New Rules Threaten
Real-Estate Interests
The real-estate industry is taking on the government's plans to apply money-laundering rules to real-estate transactions, arguing that the rules being considered could hurt the industry, which has been one of the economy's strongest pillars.
The plans stem from efforts to combat the funding of international terrorism under the USA Patriot Act, which Congress enacted shortly after the Sept. 11, 2001 terrorist attacks. The act requires certain institutions -- banks, broker-dealers, mutual funds and futures commissions merchants -- to adopt by Oct. 1 programs and mechanisms to thwart money laundering. The Financial Crimes Enforcement Network, an office of the Treasury Department, is seeking to expand the definition of financial institutions to include "persons involved in real-estate closings and settlements."
Costs of Complying
But real-estate interests fear the financial and administrative costs of complying with the Patriot Act money-laundering rules will be unreasonably high. Those costs, they say, would eventually trickle down to buyers and sellers of houses and condominiums, as well as buyers and sellers of commercial properties such as apartment buildings or shopping centers -- in the form of fees and other added expenses.
"This could substantially increase settlement costs, stifling mortgage originations, real-estate transfers and capital formation, which would weaken an industry that has been a stabilizing factor in this time of economic uncertainty," says Clifton E. Rodgers Jr., senior vice president of the Real Estate Roundtable, a Washington-based lobbying group.
The Financial Crimes Enforcement Network believes the real-estate industry could be vulnerable to money laundering by virtue of dealing with what it calls high-value products.
The debate between real-estate interests and the government illustrates the nation's post-Sept. 11 struggle to respond to security concerns without hampering the flow of business or creating conditions that make routine transactions -- from obtaining a mortgage to going to the mall -- more burdensome and time-consuming for corporations as well as individuals. This balancing of security and economic concerns is especially acute as the nation's economy is in the midst of a fragile recovery.
The rules under consideration would require financial institutions, including persons involved in real-estate closings and settlements, to establish programs that include: development of internal policies, procedures and controls; the designation of a compliance officer; a continuing employee training program; and an independent audit function to test programs.
Compelling Evidence?
Members of the industry argue that there isn't compelling evidence that money laundering in real-estate transactions is so pervasive as to warrant that the law apply to real estate. They add that real estate is less susceptible to money laundering because of its illiquid nature and the industry already has practices in place to combat money laundering.
"Current regulations as well as state real-estate license laws already require record keeping and reporting of certain financial activities," says Catherine B. Whatley, president of the National Association of Realtors, a Washington-based trade group.

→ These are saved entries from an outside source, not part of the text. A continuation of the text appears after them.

/-- The write that fails: the mute write; in the DRC bracket the first and the last; in the EQ bracket the first and the
last; the release write. -/
theorem witness_PatchReleasesAfterAFailedMute :
    let w := fun (s : State) (k : Kind) (img : Image) => bracketWrites s k (k.addrs.map fun a => (a, blockOf img a))
    let oks := fun n => List.replicate n ([] : Bytes)
    (∀ as, Granted 0 (device as patchHeld) ∧ onlyTime (device as patchHeld) = true ∧
      ∃ img, parsePatch (stageRead 0 (1416 : Half).toNat (device as patchHeld)).1 = .ok img) ∧
    (device [.fail, .ok []] patchHeld).env.device = .fail :: .ok [] :: [] ∧
    (∀ img s, (∃ q, (w s .drc img)[0]? = some q) ∧ (∃ q, (w s .drc img)[13]? = some q) ∧ (w s .drc img).length = 14 ∧
      (∃ q, (w s .eq img)[0]? = some q) ∧ ∃ q, (w s .eq img)[19]? = some q) ∧
    (∀ n, (oks n).length = n ∧
      (device (.ok [] :: (oks n).map .ok ++ .fail :: .ok [] :: .ok [] :: []) patchHeld).env.device =
        .ok [] :: (oks n).map .ok ++ .fail :: .ok [] :: .ok [] :: []) ∧
    (device ((oks 35).map .ok ++ .fail :: []) patchHeld).env.device = (oks 35).map .ok ++ .fail :: [] :=
  ⟨fun as => have h := patchHeld_device as; ⟨h.1, h.2.1, h.2.2.2.2.2⟩, rfl,
    fun _ _ => ⟨⟨_, rfl⟩, ⟨_, rfl⟩, rfl, ⟨_, rfl⟩, _, rfl⟩, fun _ => ⟨List.length_replicate, rfl⟩, rfl⟩

/-- The images of `patchText`. -/
def patchImages : Image := ((parsePatch patchText).toOption).getD []

/-- A successful write to 0x3A. -/
def writes3A : Event → Bool
  | .xfer .write a _ ok _ => a == 0x3A && ok
  | _ => false

/-- The run comes to its end and its trace has an event of the kind `f`. -/
def Rest.shows (f : Event → Bool) : Rest → Bool
  | .done q => q.trace.any f
  | .stuck _ => false

/-- The mute guard of that patch with time left out. -/
def patchRest : Rest :=
  quiet (muteGuard patchHeld.params) 0
    (still (parsed patchText patchImages (withDraws (stageRead 0 1416 patchHeld).2.env.draws patchHeld)))

theorem patchRest_writes : Rest.shows writes3A patchRest = true := by decide +kernel

theorem run_shows {ms : List Micro} (hm : ∀ m ∈ ms, m.offStage = true) {s q : State} (h : noReset s = true)
    (hs : still s = q) {f : Event → Bool} (hf : Rest.shows f (quiet ms 0 q) = true) :
    ∃ v, run ms 0 s = complete v ∧ Kept s v ∧ ∃ e ∈ v.trace, f e.untimed = true := by
  have hq := run_quiet hm 0 h
  rw [hs] at hq
  cases hr : quiet ms 0 q with
  | done r =>
    rw [hr] at hq hf
    obtain ⟨v, hv, rfl, k⟩ := hq
    obtain ⟨e, he, hx⟩ := List.any_eq_true.1 hf
    obtain ⟨e', he', rfl⟩ := List.mem_map.1 (still_trace v ▸ he)
    exact ⟨v, hv, k, e', he', hx⟩
  | stuck r => rw [hr] at hf; cases hf

/-- The patch writes the DRC bank. -/
theorem patchHeld_writes :
    ∃ t pre v τ post, exec (.patchApply 1416) patchHeld = .next t ∧
      newEvents patchHeld t = pre ++ .xfer .write 0x3A v true τ :: post := by
  have hp : parsePatch (stageRead 0 1416 patchHeld).1 = .ok patchImages := by
    have h := test_patch_parses
    rw [patchHeld_reads, patchImages]
    cases hp : parsePatch patchText with
    | ok img => rfl
    | error a => rw [hp] at h; cases h
  obtain ⟨u, hu, ho, hk, hs⟩ := run_parsed (n := 1416) (muteGuard patchHeld.params) patchHeld_granted.2.1
    (by rw [patchHeld_granted.2.2.2.2.1]; decide) hp
  rw [patchHeld_reads] at hs
  obtain ⟨v, hv, kv, e, he, hx⟩ := run_shows (ms := muteGuard patchHeld.params) (by decide)
    (noReset_of_onlyTime ho) hs patchRest_writes
  have hl : v.lock = some 0 := by rw [kv.lock, hk.lock]; rfl
  have hh : 0 < v.hosts.length := by rw [kv.count, hk.count]; decide
  have hm : e ∈ newEvents patchHeld (complete v) := by
    rw [newEvents, (complete_spec hl hh).2.1]
    exact List.mem_append_left _ he
  obtain ⟨pre, post, hs⟩ := List.append_of_mem hm
  cases e with
  | xfer d a b ok τ =>
    cases d with
    | write =>
      simp only [Event.untimed_xfer, writes3A, Bool.and_eq_true, beq_iff_eq] at hx
      obtain ⟨rfl, rfl⟩ := hx
      exact ⟨complete v, pre, b, τ, post, by rw [← hv, ← hu]; exact runRule_granted patchHeld_granted.1 _, hs⟩
    | read => cases hx
  | _ => cases hx

theorem witness_PatchWritesAreMuteGuarded :
    Granted 0 patchHeld ∧ Undisturbed patchHeld ∧ isCoefficient patchHeld.params.regs.softMute.addr = false ∧
    ∃ t pre a v ok τ post, exec (.patchApply 1416) patchHeld = .next t ∧
      newEvents patchHeld t = pre ++ .xfer .write a v ok τ :: post ∧ isCoefficient a = true := by
  obtain ⟨t, pre, v, τ, post, h1, h2⟩ := patchHeld_writes
  exact ⟨patchHeld_granted.1, patchHeld_granted.2.2.2.1, by decide, t, pre, 0x3A, v, true, τ, post, h1, h2, by decide⟩

theorem witness_ParsePatchReportsTheLowestAddress :
    parsePatch [] = .error 0x29 ∧ afterMarker 0x29 [] = none ∧ ∃ img, parsePatch patchText = .ok img :=
  ⟨by decide, rfl, witness_ImageBlocksFitTheirRegisters.2.2⟩

theorem witness_StatusReportsTheBlock : Granted 0 resetHeld ∧ noReset resetHeld = true := by decide

theorem witness_CommandsKeepTheirFrames :
    noReset runningHeld = true ∧ ∃ t, exec .rstPulse runningHeld = .next t :=
  ⟨by decide, goes_of (by decide +kernel)⟩

theorem witness_CommandsKeepTheStageAndOtherHosts :
    onlyTime runningHeld = true ∧ runningHeld.lock = some 0 ∧ (∃ t, exec (.setEnabled true) runningHeld = .next t) ∧
    ∃ t, execIllegal 0 runningHeld = .next t :=
  ⟨by decide, by decide, goes_of (by decide +kernel), goes_of (by decide +kernel)⟩

/-- A running block between commands whose trace tells how it came there, with SET_ENABLED 0 waiting. -/
def between : State :=
  { (inState .running).withFetchWord 32 0x20 with
    trace := [.grant 0 1 0, .state .resetting 0, .state .configuring 1, .state .running 2, .resp 0 .ok 0 [] 3]
    now := 3 }

theorem between_goes : ∃ t, step between = .next t := goes_of (by decide +kernel)

theorem witness_StampsNeverDecrease : Stamped between ∧ ∃ t, step between = .next t := ⟨by decide, between_goes⟩

theorem witness_CommandsNeverInterleave :
    serialEnd between.trace = some between.lock ∧ ∃ t, step between = .next t := ⟨by decide, between_goes⟩

theorem witness_NothingIsFatal : WellKept between := by
  refine ⟨by decide, by decide, fun h e => ?_, by decide⟩
  simp [between, inState, State.withFetchWord, placeCommand] at e

theorem witness_StateIsStableBetweenCommands :
    between.lock = none ∧ answers between = true ∧ stable between.ds = true ∧ ∃ t, step between = .next t :=
  ⟨by decide, by decide, by decide, between_goes⟩

theorem witness_LifecycleFollowsItsTransitions :
    between.lock = none ∧ answers between = true ∧ stable between.ds = true ∧
    lifeEnd between.trace = some between.ds ∧ ∃ t, step between = .next t :=
  ⟨by decide, by decide, by decide, by decide, between_goes⟩

theorem witness_CoefficientWritesAreBracketed :
    between.lock = none ∧ answers between = true ∧ between.params.admitted = true ∧
    controlsOffBanks between.params = true ∧
    (∃ g, guardEnd between.params between.trace = some g ∧ ∀ k, g ≠ .dirty k) ∧ ∃ t, step between = .next t :=
  ⟨by decide, by decide, by decide, by decide, ⟨.shut, by decide, by simp⟩, between_goes⟩

theorem witness_PolarityChangesLevelsOnly :
    (∃ t, exec .rstPulse runningHeld = .next t) ∧ pinsBound unboundHeld.params = false :=
  ⟨goes_of (by decide +kernel), by decide⟩

end Sys2Proof.Test
end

What's more, regulations will be costly to consumers, some in the industry say. "There is no doubt that additional costs [to comply] imposed on this industry will be passed on to home buyers and persons refinancing their homes," says Jonathan L. Kempner, president of the Mortgage Bankers Association of America, a Washington, D.C. trade group, in a letter mailed to the Financial Crimes Enforcement Network. "Moreover, extensive requirements will cause delays in real-estate settlements and closings," which he says could lead to a buyer losing his security deposit if a settlement deadline in a residential sales contract is missed or cause an interest-rate lock to expire, resulting in a higher interest rate for the borrower.
But the Financial Crimes Enforcement Network believes the real-estate industry could be vulnerable. The network cited a 1996 National Institute of Justice report, which said real-estate transactions offer "excellent money-laundering opportunities" and opportunities to "legitimate and repatriate illegal funds," as a reason for considering applying the rules to real estate.
Earlier this year, the network sought input from the industry to help determine how the rules should be applied to real estate. A spokeswoman says it is reviewing the 52 mailed comment letters it received. The network is expected to make a determination upon completing the review. Network officials declined to comment further, citing the continuing review of comments.
Count Me Out
Meantime, some industry groups, including the Mortgage Bankers Association, already are seeking exemptions and want the definition of real-estate parties limited to those, such as an escrow agent or a lawyer, who play a more direct role in a closing or settlement. Cendant Corp., a global travel and residential real-estate service provider, based in New York, wants real-estate licensers, brokers, licensed sales associations and brokerage franchisers excluded.
Jeffrey A. Moerdler, a real-estate partner with the New York office of law firm Mintz Levin Cohn Ferris Glovsky & Popeo PC, suggested that the network exempt certain transactions, like those below $10 million financed by an institutional lender. "The size of these smaller transactions may not justify the cost of performing due diligence in addition to that already conducted by financial institutions," says Mr. Moerdler, who also is a member of the American College of Real Estate Lawyers, Rockville, Md.